BEGIN INPUT MATERIAL

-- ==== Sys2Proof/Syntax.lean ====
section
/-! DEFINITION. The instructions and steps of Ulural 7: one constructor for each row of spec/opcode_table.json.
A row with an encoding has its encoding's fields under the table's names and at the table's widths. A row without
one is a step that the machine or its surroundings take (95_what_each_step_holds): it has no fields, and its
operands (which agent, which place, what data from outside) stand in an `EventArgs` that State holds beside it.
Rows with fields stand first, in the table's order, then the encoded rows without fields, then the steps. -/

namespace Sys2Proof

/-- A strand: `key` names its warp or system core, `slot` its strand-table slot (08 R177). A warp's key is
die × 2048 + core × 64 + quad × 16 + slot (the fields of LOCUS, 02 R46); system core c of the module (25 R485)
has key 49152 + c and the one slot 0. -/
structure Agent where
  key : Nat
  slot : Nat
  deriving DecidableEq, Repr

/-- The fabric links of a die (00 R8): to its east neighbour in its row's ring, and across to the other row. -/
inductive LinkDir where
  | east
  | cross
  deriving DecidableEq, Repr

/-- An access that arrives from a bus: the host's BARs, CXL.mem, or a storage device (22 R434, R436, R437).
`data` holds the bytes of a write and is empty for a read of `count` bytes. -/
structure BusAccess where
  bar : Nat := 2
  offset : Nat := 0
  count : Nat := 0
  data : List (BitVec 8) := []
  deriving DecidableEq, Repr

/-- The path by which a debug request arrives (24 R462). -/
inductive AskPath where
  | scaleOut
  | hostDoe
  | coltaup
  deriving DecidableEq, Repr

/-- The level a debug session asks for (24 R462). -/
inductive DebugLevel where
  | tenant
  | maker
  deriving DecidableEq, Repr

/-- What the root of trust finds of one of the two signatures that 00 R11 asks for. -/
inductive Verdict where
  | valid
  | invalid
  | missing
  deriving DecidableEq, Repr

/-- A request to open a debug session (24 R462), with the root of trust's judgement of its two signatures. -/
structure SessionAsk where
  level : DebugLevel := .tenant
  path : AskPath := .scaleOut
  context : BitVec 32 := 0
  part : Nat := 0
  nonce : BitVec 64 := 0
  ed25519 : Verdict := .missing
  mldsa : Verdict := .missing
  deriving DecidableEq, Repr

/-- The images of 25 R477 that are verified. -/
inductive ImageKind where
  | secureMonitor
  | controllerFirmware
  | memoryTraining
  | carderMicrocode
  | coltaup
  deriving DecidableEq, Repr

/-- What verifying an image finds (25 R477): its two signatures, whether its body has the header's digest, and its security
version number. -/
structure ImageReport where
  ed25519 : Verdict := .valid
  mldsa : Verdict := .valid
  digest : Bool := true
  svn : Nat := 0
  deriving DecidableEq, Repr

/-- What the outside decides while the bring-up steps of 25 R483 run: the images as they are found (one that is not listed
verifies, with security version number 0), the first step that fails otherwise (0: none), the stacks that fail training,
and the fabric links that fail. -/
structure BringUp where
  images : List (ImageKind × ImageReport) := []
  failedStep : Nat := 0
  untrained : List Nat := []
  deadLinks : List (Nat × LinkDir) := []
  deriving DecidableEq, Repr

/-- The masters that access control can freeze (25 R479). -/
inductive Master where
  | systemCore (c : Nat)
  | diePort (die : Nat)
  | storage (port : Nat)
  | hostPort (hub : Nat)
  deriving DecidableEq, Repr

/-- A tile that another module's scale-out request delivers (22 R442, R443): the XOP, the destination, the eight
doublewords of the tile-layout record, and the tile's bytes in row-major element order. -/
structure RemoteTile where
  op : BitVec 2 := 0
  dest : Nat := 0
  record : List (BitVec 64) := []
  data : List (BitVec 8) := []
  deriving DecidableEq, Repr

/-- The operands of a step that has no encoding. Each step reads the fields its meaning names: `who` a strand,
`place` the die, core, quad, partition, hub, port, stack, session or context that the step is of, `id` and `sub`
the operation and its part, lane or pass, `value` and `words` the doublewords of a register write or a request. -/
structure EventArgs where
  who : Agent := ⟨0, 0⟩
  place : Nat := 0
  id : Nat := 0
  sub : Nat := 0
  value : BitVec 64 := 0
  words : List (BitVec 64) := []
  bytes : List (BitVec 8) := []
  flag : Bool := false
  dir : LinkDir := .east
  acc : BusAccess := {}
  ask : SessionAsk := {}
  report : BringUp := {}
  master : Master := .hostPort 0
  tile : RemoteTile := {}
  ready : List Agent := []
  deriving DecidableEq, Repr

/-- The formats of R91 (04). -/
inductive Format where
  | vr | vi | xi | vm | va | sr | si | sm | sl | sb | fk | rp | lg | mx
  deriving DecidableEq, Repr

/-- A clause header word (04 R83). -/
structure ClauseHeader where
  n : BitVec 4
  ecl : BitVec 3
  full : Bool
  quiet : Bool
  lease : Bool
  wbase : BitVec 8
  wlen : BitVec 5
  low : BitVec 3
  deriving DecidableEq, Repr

END INPUT MATERIAL

# AIM OF THE EXERCISE
Find the line with "structure BusAccess where" in the material above. Reproduce it and each line after it up to and including the line with "for (24 R462). -/".

# FINAL ANSWER
structure BusAccess where
  bar : Nat := 2
  offset : Nat := 0
  count : Nat := 0
  data : List (BitVec 8) := []
  deriving DecidableEq, Repr

/-- The path by which a debug request arrives (24 R462). -/
inductive AskPath where
  | scaleOut
  | hostDoe
  | coltaup
  deriving DecidableEq, Repr

/-- The level a debug session asks for (24 R462). -/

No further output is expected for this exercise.